*** EXERCISE MATERIAL ***

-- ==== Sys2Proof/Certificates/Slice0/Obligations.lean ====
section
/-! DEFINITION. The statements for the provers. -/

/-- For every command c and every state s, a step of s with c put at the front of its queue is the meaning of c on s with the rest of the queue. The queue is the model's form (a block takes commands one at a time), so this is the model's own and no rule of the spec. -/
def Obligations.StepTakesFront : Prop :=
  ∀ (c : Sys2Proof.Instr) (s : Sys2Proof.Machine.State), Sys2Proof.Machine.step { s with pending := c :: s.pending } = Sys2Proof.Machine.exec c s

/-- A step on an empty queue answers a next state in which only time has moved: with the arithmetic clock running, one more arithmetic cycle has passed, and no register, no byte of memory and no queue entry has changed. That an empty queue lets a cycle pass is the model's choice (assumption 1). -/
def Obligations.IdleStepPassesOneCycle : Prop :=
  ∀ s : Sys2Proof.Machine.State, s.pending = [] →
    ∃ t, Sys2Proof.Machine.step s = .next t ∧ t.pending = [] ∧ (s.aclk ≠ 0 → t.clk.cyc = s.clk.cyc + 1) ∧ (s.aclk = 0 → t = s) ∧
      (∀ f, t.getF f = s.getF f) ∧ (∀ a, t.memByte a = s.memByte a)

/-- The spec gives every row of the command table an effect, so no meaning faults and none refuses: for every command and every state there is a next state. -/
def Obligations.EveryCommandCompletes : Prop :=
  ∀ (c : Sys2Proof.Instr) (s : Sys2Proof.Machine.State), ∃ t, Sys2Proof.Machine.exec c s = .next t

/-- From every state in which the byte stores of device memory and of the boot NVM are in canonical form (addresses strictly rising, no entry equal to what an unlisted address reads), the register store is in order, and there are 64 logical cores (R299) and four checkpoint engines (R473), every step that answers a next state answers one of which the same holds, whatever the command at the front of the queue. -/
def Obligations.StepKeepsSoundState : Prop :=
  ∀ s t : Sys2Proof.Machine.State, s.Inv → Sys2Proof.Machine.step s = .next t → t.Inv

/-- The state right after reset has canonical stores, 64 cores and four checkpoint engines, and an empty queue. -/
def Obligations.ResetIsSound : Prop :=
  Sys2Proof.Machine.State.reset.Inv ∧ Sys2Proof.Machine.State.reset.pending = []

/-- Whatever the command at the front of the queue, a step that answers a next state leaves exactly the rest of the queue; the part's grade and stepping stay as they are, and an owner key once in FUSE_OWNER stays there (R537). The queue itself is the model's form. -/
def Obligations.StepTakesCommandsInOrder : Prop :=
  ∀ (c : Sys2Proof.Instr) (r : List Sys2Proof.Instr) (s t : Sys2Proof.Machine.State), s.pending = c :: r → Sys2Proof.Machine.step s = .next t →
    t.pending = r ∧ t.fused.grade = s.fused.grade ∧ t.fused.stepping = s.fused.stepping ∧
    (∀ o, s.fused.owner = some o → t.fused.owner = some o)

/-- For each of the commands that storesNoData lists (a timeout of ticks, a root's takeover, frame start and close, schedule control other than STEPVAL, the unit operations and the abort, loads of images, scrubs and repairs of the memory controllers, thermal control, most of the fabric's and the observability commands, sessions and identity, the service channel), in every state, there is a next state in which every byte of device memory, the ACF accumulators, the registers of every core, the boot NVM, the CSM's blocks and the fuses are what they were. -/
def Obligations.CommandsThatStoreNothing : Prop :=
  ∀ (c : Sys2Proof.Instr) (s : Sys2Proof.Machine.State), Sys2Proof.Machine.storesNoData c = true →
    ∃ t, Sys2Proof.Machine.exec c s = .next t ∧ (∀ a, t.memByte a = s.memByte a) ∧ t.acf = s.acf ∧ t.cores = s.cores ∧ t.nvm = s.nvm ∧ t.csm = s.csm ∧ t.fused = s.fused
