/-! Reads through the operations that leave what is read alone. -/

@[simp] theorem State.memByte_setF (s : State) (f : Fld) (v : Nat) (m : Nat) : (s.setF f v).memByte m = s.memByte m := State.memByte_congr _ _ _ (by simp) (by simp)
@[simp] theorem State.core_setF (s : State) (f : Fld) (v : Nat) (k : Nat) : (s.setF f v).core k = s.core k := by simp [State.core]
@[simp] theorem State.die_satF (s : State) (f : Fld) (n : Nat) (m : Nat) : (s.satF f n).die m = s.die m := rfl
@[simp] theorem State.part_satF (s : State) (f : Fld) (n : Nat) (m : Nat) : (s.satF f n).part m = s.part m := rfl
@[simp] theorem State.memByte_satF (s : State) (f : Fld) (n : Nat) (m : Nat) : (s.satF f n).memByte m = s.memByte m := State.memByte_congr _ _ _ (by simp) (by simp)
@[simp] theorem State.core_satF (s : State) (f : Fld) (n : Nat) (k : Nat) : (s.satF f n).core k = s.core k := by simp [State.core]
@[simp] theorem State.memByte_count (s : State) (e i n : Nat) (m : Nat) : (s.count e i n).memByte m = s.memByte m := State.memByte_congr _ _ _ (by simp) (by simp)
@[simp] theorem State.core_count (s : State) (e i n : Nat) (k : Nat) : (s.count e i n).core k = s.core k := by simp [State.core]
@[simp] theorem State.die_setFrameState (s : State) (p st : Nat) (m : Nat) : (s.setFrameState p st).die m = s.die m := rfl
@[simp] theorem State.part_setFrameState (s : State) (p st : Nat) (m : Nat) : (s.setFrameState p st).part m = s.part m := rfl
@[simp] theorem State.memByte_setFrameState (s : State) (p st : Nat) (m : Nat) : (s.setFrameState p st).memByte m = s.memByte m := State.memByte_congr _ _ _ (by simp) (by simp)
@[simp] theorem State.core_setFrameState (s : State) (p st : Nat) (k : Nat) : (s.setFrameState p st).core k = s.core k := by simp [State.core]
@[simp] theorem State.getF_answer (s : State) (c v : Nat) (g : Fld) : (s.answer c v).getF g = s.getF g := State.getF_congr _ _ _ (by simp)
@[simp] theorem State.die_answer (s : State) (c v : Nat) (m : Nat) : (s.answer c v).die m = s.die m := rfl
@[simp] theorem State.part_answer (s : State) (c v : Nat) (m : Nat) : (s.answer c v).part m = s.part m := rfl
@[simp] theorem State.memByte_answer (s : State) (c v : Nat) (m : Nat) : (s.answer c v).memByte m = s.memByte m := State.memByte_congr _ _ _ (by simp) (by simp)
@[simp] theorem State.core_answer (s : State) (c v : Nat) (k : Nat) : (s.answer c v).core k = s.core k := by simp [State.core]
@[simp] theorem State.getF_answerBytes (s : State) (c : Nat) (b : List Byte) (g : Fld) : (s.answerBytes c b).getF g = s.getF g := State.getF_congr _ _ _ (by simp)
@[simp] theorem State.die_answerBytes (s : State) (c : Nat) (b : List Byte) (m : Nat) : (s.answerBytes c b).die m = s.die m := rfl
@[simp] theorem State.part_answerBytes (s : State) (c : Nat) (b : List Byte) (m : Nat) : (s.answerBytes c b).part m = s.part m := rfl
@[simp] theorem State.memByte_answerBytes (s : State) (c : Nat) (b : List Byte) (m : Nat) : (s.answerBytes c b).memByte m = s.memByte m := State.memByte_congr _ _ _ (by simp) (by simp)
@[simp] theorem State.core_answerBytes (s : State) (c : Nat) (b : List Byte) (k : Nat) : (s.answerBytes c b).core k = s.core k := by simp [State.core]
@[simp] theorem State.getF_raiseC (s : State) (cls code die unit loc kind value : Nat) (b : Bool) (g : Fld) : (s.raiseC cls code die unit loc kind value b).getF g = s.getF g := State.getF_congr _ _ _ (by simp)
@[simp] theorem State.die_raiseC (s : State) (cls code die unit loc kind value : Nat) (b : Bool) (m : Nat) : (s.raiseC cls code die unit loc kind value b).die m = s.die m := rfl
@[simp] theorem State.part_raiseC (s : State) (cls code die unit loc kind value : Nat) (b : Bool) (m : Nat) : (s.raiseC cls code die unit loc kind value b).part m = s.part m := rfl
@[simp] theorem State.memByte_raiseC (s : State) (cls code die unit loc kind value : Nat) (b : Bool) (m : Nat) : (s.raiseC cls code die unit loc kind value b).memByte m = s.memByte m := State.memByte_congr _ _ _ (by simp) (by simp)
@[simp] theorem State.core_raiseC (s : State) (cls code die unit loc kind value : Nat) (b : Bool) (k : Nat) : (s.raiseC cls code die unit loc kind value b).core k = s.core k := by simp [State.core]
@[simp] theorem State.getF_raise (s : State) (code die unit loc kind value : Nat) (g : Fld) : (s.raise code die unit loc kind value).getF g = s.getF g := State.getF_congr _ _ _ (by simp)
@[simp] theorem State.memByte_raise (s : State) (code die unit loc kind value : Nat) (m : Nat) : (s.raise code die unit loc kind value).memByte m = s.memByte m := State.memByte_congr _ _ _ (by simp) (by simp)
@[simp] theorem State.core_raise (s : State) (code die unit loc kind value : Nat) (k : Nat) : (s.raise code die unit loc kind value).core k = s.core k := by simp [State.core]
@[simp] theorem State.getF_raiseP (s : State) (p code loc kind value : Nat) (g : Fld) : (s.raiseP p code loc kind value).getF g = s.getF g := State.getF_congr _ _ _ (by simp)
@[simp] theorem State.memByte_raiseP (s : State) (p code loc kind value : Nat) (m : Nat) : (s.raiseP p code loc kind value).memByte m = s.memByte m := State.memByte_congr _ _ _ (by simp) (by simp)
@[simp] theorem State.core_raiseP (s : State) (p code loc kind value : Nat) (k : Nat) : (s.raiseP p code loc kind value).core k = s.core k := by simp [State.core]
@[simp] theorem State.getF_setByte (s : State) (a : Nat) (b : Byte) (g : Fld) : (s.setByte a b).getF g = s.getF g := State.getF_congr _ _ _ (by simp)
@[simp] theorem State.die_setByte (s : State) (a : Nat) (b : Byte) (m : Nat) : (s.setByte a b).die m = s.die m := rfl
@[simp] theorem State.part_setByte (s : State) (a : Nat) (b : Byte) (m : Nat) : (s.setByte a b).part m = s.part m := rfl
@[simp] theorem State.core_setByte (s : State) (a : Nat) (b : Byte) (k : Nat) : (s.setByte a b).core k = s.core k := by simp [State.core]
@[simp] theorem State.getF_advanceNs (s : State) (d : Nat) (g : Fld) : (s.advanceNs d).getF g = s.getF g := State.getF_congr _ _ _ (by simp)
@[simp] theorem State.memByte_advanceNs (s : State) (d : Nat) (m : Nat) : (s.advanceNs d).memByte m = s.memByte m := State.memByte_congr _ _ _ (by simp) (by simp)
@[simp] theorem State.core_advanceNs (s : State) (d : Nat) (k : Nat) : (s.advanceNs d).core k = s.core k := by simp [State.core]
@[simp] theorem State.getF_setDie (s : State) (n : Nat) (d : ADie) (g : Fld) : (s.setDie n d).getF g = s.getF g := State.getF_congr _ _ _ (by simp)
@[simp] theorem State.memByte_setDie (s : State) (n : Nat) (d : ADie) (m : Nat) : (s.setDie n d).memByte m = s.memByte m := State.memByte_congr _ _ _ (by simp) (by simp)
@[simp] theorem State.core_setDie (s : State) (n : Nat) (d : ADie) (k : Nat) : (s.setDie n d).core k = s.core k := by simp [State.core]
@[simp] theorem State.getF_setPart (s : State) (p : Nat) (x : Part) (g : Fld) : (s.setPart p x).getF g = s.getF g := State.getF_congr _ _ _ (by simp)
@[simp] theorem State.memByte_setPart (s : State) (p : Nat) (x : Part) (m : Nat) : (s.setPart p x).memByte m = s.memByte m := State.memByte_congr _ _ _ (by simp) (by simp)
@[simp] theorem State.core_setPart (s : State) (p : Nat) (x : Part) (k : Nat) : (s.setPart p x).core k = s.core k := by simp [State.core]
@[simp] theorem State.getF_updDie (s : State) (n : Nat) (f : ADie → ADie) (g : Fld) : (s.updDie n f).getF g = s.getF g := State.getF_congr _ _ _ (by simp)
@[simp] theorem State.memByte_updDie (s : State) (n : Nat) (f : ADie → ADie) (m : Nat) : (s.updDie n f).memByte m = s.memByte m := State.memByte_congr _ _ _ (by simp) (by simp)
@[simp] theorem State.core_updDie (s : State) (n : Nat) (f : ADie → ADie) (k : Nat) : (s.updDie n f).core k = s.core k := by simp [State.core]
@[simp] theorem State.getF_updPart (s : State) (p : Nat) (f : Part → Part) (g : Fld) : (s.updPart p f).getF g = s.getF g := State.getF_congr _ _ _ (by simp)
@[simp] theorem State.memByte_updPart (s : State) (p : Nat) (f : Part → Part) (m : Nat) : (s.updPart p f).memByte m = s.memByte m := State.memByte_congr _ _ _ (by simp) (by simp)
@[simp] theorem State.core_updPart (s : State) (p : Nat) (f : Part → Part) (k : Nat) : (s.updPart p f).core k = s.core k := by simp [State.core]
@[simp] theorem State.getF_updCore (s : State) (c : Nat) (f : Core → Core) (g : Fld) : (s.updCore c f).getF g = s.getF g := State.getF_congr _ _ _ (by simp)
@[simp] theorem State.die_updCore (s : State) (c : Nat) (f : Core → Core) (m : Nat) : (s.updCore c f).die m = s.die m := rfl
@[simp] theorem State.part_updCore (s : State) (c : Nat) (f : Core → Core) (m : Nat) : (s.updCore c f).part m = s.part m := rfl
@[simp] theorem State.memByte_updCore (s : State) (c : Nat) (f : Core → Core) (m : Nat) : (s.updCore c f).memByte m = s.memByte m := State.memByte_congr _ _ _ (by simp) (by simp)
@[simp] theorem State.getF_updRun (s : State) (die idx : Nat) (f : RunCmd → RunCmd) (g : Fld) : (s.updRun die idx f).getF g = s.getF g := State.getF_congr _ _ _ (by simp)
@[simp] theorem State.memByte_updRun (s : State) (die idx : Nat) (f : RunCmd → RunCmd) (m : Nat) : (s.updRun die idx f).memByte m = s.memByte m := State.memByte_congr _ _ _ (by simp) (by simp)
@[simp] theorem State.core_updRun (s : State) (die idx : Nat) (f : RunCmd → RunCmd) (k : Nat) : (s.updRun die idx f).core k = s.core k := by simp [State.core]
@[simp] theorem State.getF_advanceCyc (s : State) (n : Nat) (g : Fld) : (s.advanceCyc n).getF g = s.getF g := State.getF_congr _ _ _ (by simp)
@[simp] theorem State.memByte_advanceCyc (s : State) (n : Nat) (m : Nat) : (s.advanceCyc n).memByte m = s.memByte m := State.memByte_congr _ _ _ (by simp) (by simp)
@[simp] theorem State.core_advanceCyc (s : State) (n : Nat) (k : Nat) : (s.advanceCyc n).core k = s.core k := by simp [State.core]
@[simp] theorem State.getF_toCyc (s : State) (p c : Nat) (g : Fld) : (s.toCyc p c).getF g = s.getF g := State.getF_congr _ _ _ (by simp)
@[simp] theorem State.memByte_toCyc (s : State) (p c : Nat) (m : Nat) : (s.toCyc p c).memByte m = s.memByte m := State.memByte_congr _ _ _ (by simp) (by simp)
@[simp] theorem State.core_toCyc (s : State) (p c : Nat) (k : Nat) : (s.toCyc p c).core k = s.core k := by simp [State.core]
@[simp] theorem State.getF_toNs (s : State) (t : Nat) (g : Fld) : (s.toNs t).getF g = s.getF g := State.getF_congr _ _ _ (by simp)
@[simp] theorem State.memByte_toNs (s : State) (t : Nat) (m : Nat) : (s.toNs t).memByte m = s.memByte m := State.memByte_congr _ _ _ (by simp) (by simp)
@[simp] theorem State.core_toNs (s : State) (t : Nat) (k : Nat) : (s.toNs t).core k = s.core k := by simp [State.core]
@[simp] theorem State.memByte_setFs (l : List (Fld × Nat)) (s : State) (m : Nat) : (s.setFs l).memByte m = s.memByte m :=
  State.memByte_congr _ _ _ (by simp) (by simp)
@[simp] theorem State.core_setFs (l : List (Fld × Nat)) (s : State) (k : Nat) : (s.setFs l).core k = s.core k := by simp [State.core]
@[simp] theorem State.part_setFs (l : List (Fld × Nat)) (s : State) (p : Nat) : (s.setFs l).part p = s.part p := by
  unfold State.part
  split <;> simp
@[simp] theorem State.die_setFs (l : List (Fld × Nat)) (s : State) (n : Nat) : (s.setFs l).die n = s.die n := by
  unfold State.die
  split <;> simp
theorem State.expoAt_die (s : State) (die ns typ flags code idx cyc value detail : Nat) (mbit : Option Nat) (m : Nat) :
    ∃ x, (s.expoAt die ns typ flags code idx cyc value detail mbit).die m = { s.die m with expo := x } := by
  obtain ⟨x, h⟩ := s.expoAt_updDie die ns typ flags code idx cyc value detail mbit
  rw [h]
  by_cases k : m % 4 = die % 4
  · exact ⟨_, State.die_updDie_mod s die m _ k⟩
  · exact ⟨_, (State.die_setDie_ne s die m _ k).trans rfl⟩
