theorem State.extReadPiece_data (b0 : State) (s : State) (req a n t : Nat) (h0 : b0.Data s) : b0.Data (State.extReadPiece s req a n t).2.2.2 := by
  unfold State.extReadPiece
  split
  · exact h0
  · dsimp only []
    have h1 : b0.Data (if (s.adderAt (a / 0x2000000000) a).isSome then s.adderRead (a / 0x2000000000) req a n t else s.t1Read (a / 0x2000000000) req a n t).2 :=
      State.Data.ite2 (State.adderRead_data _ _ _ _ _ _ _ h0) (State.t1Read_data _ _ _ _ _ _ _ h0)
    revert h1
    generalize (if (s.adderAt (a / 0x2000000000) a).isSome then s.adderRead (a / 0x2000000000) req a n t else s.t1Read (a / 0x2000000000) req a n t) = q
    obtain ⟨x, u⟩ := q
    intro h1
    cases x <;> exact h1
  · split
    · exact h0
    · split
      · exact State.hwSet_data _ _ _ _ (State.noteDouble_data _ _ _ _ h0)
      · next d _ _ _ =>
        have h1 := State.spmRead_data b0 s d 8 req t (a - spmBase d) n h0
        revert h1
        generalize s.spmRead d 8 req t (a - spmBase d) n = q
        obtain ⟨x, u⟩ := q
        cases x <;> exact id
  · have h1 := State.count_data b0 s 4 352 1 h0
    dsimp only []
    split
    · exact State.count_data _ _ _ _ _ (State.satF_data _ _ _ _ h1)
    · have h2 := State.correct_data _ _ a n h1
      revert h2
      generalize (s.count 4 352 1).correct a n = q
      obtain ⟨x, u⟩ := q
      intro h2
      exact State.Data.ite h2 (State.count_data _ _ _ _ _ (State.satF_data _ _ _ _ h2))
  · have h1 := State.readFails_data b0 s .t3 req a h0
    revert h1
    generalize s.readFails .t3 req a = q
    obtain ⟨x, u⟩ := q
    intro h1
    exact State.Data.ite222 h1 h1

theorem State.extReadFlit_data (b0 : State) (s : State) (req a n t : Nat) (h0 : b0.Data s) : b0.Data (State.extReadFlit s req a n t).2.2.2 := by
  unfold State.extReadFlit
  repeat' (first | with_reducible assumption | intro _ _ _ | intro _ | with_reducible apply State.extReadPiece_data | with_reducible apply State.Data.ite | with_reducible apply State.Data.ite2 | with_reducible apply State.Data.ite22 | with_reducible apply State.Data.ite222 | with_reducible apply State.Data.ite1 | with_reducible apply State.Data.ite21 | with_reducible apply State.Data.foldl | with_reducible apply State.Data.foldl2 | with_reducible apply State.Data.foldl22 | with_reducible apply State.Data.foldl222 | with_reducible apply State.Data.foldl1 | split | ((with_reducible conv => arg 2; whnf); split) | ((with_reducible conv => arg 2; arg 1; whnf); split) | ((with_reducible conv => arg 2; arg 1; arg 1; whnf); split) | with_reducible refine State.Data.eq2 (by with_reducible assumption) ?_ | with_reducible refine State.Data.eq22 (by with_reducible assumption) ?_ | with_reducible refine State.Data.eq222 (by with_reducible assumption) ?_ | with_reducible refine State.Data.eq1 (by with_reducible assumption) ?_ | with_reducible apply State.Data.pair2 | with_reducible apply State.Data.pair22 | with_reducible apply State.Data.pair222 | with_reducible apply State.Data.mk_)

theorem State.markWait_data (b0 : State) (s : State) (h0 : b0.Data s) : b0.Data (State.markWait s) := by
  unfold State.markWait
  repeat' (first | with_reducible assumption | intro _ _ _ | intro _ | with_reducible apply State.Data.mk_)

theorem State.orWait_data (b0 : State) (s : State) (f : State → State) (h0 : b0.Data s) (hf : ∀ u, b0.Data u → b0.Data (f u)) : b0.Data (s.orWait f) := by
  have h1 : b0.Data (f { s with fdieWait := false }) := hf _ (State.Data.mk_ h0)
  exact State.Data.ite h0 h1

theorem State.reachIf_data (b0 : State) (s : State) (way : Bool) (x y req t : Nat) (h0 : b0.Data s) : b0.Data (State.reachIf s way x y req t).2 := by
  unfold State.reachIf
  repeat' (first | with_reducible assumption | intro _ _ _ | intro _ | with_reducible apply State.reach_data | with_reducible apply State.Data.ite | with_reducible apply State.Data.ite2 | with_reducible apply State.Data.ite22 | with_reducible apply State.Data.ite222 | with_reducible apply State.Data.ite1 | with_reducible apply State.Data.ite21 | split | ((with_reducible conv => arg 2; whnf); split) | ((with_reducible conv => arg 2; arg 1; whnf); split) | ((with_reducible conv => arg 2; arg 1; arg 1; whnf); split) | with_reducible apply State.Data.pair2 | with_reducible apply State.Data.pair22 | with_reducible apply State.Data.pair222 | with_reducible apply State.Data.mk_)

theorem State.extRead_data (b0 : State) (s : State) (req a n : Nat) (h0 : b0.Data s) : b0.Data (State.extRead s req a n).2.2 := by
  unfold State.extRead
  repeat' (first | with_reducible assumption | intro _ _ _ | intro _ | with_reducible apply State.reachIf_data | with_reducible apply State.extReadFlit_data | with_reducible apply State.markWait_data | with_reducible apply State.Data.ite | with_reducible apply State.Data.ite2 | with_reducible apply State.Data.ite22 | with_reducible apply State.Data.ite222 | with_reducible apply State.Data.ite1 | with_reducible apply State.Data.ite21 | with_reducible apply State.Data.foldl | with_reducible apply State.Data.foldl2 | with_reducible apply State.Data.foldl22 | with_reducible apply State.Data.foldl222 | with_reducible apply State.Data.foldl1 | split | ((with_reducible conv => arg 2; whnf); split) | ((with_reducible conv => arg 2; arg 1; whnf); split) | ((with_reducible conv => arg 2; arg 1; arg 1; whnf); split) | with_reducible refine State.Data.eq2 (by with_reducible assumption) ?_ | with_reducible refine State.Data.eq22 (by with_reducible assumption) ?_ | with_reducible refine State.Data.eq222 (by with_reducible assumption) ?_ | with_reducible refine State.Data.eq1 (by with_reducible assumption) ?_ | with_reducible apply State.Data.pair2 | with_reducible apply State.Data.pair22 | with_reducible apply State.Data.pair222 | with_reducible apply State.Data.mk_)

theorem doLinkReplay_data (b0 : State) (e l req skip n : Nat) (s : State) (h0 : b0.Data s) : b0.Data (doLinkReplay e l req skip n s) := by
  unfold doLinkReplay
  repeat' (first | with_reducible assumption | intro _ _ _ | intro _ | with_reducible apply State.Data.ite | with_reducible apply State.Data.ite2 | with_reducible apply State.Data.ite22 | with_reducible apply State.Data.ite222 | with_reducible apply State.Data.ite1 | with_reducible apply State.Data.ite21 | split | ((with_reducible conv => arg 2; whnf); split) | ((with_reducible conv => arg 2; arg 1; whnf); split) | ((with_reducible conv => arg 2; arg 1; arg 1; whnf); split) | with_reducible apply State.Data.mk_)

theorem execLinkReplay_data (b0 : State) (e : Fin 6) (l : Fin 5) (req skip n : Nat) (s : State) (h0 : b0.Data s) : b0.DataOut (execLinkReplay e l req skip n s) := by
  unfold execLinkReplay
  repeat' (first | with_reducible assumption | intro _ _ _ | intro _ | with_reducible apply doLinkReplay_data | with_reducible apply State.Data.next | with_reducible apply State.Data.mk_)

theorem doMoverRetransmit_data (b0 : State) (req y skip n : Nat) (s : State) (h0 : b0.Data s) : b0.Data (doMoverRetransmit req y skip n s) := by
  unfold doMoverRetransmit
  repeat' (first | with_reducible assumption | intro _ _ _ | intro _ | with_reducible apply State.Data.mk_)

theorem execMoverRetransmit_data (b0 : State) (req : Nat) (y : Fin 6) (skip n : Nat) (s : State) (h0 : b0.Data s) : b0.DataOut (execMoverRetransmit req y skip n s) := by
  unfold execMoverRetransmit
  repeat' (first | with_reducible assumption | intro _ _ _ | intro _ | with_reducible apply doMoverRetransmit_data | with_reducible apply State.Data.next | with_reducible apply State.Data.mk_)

***

### [TRY IT]
Scan the records above for the lines holding "f).part m = s.part m := rfl" and "theorem State.memByte_updRun (s". Transcribe those two and every line between them word for word, and no others.

### [SOLUTION TO THE EXERCISE]
@[simp] theorem State.part_updCore (s : State) (c : Nat) (f : Core → Core) (m : Nat) : (s.updCore c f).part m = s.part m := rfl
@[simp] theorem State.memByte_updCore (s : State) (c : Nat) (f : Core → Core) (m : Nat) : (s.updCore c f).memByte m = s.memByte m := State.memByte_congr _ _ _ (by simp) (by simp)
@[simp] theorem State.getF_updRun (s : State) (die idx : Nat) (f : RunCmd → RunCmd) (g : Fld) : (s.updRun die idx f).getF g = s.getF g := State.getF_congr _ _ _ (by simp)
@[simp] theorem State.memByte_updRun (s : State) (die idx : Nat) (f : RunCmd → RunCmd) (m : Nat) : (s.updRun die idx f).memByte m = s.memByte m := State.memByte_congr _ _ _ (by simp) (by simp)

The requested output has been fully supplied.